Segment Start: Input material

/-- The power controller at POR for a part of the given TDP (R482, R485, R486). -/
def Pwr.reset (tdp : Nat) : Pwr :=
  { state := .run, entry := none, pstate := 0, pFast := 0, waking := false, wakeStep := 0, capLimit := 0,
    thermLimit := 0, prochot := false, wakeN := false, thermtrip := false, capExceeded := false, capW := tdp,
    entBlock := 0, entReason := 0, entTarget := 0, entAborted := false, power := 0, tj := 0, ramp := none,
    halvings := 0, bistHeld := false, sinceMove := 10, belowTicks := 0, coolMs := 0, tick := 0, capSeen := false, hotSeen := false, pulseSeen := false,
    refused := [], held := [], due := [] }

def Err.reset : Err :=
  { fatalDev := false, fatalW := false, fatalE := false, fatalSlot := false, fatalGroup := false, overrun := false,
    dgSeen := false, ctSeen := false, vector := 0, irqEn := false, irqMin := 2, head := 0, tail := 0, entries := 0,
    ring := [], recSeq := 0, kept := none, waiting := [] }

def Slate.reset : Slate :=
  { lines := [], sbs := [], pbs := [], slot := 0, clock := 0, stackW := Stack.reset, stackE := Stack.reset, threshE8 := 600,
    relocBits := 5, periodH := 24, ckptS := 60, groups := [], relocs := [], recons := [], lastRead := [], recUsed := [], rings := [],
    repairLost := [], blocked := [], rebuilt := [], rereads := [] }

def Tiers.reset : Tiers :=
  { objs := [], hubUsed := [], boardUsed := [], migrs := [], lends := [], nextLend := 1, poison := [], named := [], rewrites := [], abandoned := [],
    trained := false, unavailable := false, rate := 0, density := 0, ranks2 := false, channels := 0, chFail := 0,
    stored := none }

def Models.reset : Models :=
  { slots := [], records := [], created := 0, stage := none, nextStage := 1, commit := none, adapters := [], streams := [], tunes := [], tuneGen := 0 }

def Codec.reset : Codec := { store := [], xfers := [], rx := [], tx := [] }

def Spar.reset : Spar :=
  { st := 0, member := 0, manager := 0, size := 0, torus := false, rows := 0, cols := 0, routeLong := false,
    memberLost := false, roleWorker := false, ports := [], members := [], routes := [], chanRx := [], chanTx := [],
    early := [], partMsg := [], waiting := [], heldSync := [], lastTime := 0, joinAck := false, forming := none, suspended := none, gused := [],
    contrib := [], waits := [], results := [] }

def Sec.reset : Sec :=
  { lifecycle := 0, bootLifecycle := 0, floor := 0, transitions := 0, identity := false, counter := 0,
    recovery := false, started := false, bootedCopy := false, secVersion := 0, fwVersion := 0, lastReset := 0, activeBad := false,
    stagingBad := false, rollback := false, copyResumed := false, watchdog := false, stagingOk := false,
    actTime := none, actDeferred := false, actRecord := false, recoveryReq := false, stageRun := false, written := [],
    delta := [], isDelta := false, lmsBlocks := 0, lmsNext := 0, lmsLeft := 0, doe := Spdm.reset, smbus := Spdm.reset,
    jtag := 1 }

def Bank.reset : Bank := { op := none, report := 0, failAddr := 0 }

def Flash.reset : Flash :=
  { mem := [], marks := [], undef := [], bank0 := Bank.reset, bank1 := Bank.reset, prefetch := [], branch := [] }

def Maint.reset : Maint :=
  { jobs := [], nextJob := 0, bist := [], bistRound := [], analog := [] }

/-- The part modelled at reset: an EL4-X; its manufacture values are DESIGN CHOICES (log 3). -/
def Part.reset : Part :=
  { variant := .x, serial := 0, stepping := 0, smbusAddr := 0x4E, fwEcdsaHash := [], fwLmsHash := [],
    ownEcdsaHash := [], ownLmsHash := [], vddOffset := 0 }

/-- The machine right after reset: power has been applied and no boot has run; every register is at its reset value. -/
def State.reset : State :=
  { part := Part.reset, ready := Ready.reset, fmtSticky := 0, cnt := [], ram := [], ramUndef := [], mgmt := [], mbx := Mbx.reset,
    host := HostIf.reset, tbu := Tbu.reset, pwr := Pwr.reset 300, err := Err.reset, slate := Slate.reset, plans := [],
    arrs := [], exclStored := [], norm := [], normSum := [], taint := [], tiers := Tiers.reset, models := Models.reset,
    codec := Codec.reset, spar := Spar.reset, sec := Sec.reset, flash := Flash.reset, maint := Maint.reset, out := [],
    free := 0, pending := [] }

end Sys2Proof.Machine
end

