-- ==== Sys2Proof/Machine/Link.lean ====
section
/-! DEFINITION. Sys2Proof/Machine/Link.lean: Spar routes and the link layer of a port (R339-R342): which port a flit takes,
the replay buffer, and what waits for a route. -/

namespace Sys2Proof.Machine

/-! ## Ports -/

/-- A port. -/
def State.port (s : State) (p : Nat) : Port := mgetD s.spar.ports p Port.reset
/-- A change of a port. -/
def updPort (p : Nat) (f : Port → Port) (s : State) : State :=
  { s with spar := { s.spar with ports := mset s.spar.ports p (f (s.port p)) } }
/-- Port states (R359). -/
def portDown : Nat := 0
def portTraining : Nat := 1
def portUp : Nat := 2
def portFailed : Nat := 3
/-- The ports that are UP. -/
def State.upPorts (s : State) : List Nat := (List.range s.part.variant.ports).filter (fun p => decide ((s.port p).st = portUp))
/-- Counter word `w` of a port (R360). -/
def sprCnt (p w : Nat) : Nat := 0x60100 + 32 * p + 4 * w

/-- The members of the group in ascending order, this device among them (R332). -/
def State.groupList (s : State) : List Nat := (List.range 64).filter (fun m => decide (m = s.spar.member) || mhas s.spar.members m)
/-- The other members of the group that are not LOST. -/
def State.otherMembers (s : State) : List Nat := (s.spar.members.filter (fun m => decide (m.1 ≠ s.spar.member) && decide (m.2.st ≠ 2))).map (·.1)

/-! ## Routes (R338, R342) -/

/-- R342: one hop along a ring of n: the shorter way, + on a tie. -/
def ringHop (x y n : Nat) : Nat := if 2 * ((y + n - x) % n) ≤ n then (x + 1) % n else (x + n - 1) % n
/-- Hops along a ring of n. -/
def ringDist (x y n : Nat) : Nat := min ((y + n - x) % n) ((x + n - y) % n)

/-- R338, R342: the neighbour on the way from a member to another in an unbroken topology: x first, then y. -/
def State.nextHop (s : State) (me dst : Nat) : Nat :=
  if s.spar.torus then
    let c := s.spar.cols
    let x := me % c
    let y := me / c
    if x ≠ dst % c then ringHop x (dst % c) c + y * c
    else if y ≠ dst / c then x + ringHop y (dst / c) s.spar.rows * c
    else dst
  else dst

/-- Hops from a member to another in an unbroken topology. -/
def State.hopsTo (s : State) (a b : Nat) : Nat :=
  if s.spar.torus then
    let c := s.spar.cols
    ringDist (a % c) (b % c) c + ringDist (a / c) (b / c) s.spar.rows
  else if a = b then 0 else 1

/-- The UP ports that lead on to a member: those to the neighbour that the manager's route table names, else to the next hop. -/
def State.portsTo (s : State) (dst : Nat) : List Nat :=
  let hop := match mget s.spar.routes dst with
    | some p => (s.port p).peer
    | none => s.nextHop s.spar.member dst
  s.upPorts.filter (fun p => decide ((s.port p).peer = hop))

/-- R342: the port of a flit; messages alternate between the ports of a pair, by `chan_seq`. DEDUCED (log 45). -/
def State.portFor (s : State) (f : TxFlit) : Option Nat :=
  let l := s.portsTo f.dst
  l[f.chanSeq % l.length]?

/-! ## Sending (R339, R340) -/

/-- The replay buffer's flits (R340). -/
def replayFlits : Nat := 512

/-- R339: the last flit that a port has received in order. -/
def Port.lastIn (x : Port) : Nat := (x.rxSeq + 4095) % 4096

/-- A flit leaves on a port: it takes the port's next sequence number and is kept until it is acknowledged. -/
def portSend (p : Nat) (f : TxFlit) (s : State) : State :=
  let n := (s.port p).txSeq
  emit (.spar p n (s.port p).lastIn f) (updPort p (fun x => { x with txSeq := (n + 1) % 4096, replay := x.replay ++ [(n, f)] }) s)

/-- R339: is a flit a priority flit? -/
def TxFlit.prio (f : TxFlit) : Bool := decide (f.typ ≠ 1)

/-- A flit is sent, or waits for its route, for room in the replay buffer, or behind an earlier flit for the same member. A priority
flit goes ahead of DATA that waits (R339). -/
def routeFlit (f : TxFlit) (s : State) : State :=
  let wait (s : State) : State := { s with spar := { s.spar with waiting := s.spar.waiting ++ [f] } }
  match s.portFor f with
  | none => wait s
  | some p =>
    if decide (replayFlits ≤ (s.port p).replay.length) || s.spar.waiting.any (fun g => decide (g.dst = f.dst) && (g.prio || !f.prio)) then wait s
    else portSend p f s

/-- What waits is tried again, in order, priority flits first (R339). -/
def flushWaiting (s : State) : State :=
  forEach (s.spar.waiting.filter TxFlit.prio ++ s.spar.waiting.filter (fun f => !f.prio)) routeFlit { s with spar := { s.spar with waiting := [] } }

/-- The `type` of the flit that carries a message (R339). -/
def SparMsg.typ : SparMsg → Nat
  | .data _ => 1
  | .nak _ => 3
  | .sync _ => 4
  | .time _ => 5
  | .status _ => 6
  | _ => 7

/-- A flit of this device with a message that is not channel data. -/
def State.flitOf (s : State) (dst : Nat) (m : SparMsg) : TxFlit :=
  { typ := m.typ, dst := dst, src := s.spar.member, chanSeq := 0, eom := false, msg := m }

/-- A message to a member. Outside a group no route is known, and it goes out on every UP port (log 45). -/
def sendTo (m : Nat) (x : SparMsg) (s : State) : State :=
  let f := s.flitOf m x
  if s.spar.st = 0 ∨ s.spar.st = 3 then forEach s.upPorts (fun p s => portSend p f s) s else routeFlit f s

/-- A message to every other member of the group, if there is one. -/
def toOthers (x : SparMsg) (s : State) : State :=
  if s.spar.st = 1 ∨ s.spar.st = 2 then forEach s.otherMembers (fun m s => sendTo m x s) s else s

/-- The flits of a message's bytes: 240 to a flit, the last with `eom` (R339). -/
def cutFlits (b : Bytes) : List (Bytes × Bool) :=
  let n := max 1 (cdiv b.length 240)
  (List.range n).map (fun i => ((b.drop (240 * i)).take 240, decide (i + 1 = n)))

/-- A channel message to a member (R280, R343). -/
def sendMsg (m : Nat) (b : Bytes) (s : State) : State :=
  let n := mgetD s.spar.chanTx m 0
  forEach (cutFlits b) (fun x s => routeFlit { typ := 1, dst := m, src := s.spar.member, chanSeq := n, eom := x.2, msg := .data x.1 } s)
    { s with spar := { s.spar with chanTx := mset s.spar.chanTx m ((n + 1) % 65536) } }

end Sys2Proof.Machine
end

Segment End: Input material

= Try it =
Using the entries above, output exactly the lines between the line holding "match s.portFor f with" and the line holding "if s.spar.st = 1", end lines included, and nothing more.

= Result of the task =
  match s.portFor f with
  | none => wait s
  | some p =>
    if decide (replayFlits ≤ (s.port p).replay.length) || s.spar.waiting.any (fun g => decide (g.dst = f.dst) && (g.prio || !f.prio)) then wait s
    else portSend p f s

/-- What waits is tried again, in order, priority flits first (R339). -/
def flushWaiting (s : State) : State :=
  forEach (s.spar.waiting.filter TxFlit.prio ++ s.spar.waiting.filter (fun f => !f.prio)) routeFlit { s with spar := { s.spar with waiting := [] } }

/-- The `type` of the flit that carries a message (R339). -/
def SparMsg.typ : SparMsg → Nat
  | .data _ => 1
  | .nak _ => 3
  | .sync _ => 4
  | .time _ => 5
  | .status _ => 6
  | _ => 7

/-- A flit of this device with a message that is not channel data. -/
def State.flitOf (s : State) (dst : Nat) (m : SparMsg) : TxFlit :=
  { typ := m.typ, dst := dst, src := s.spar.member, chanSeq := 0, eom := false, msg := m }

/-- A message to a member. Outside a group no route is known, and it goes out on every UP port (log 45). -/
def sendTo (m : Nat) (x : SparMsg) (s : State) : State :=
  let f := s.flitOf m x
  if s.spar.st = 0 ∨ s.spar.st = 3 then forEach s.upPorts (fun p s => portSend p f s) s else routeFlit f s

/-- A message to every other member of the group, if there is one. -/
def toOthers (x : SparMsg) (s : State) : State :=
  if s.spar.st = 1 ∨ s.spar.st = 2 then forEach s.otherMembers (fun m s => sendTo m x s) s else s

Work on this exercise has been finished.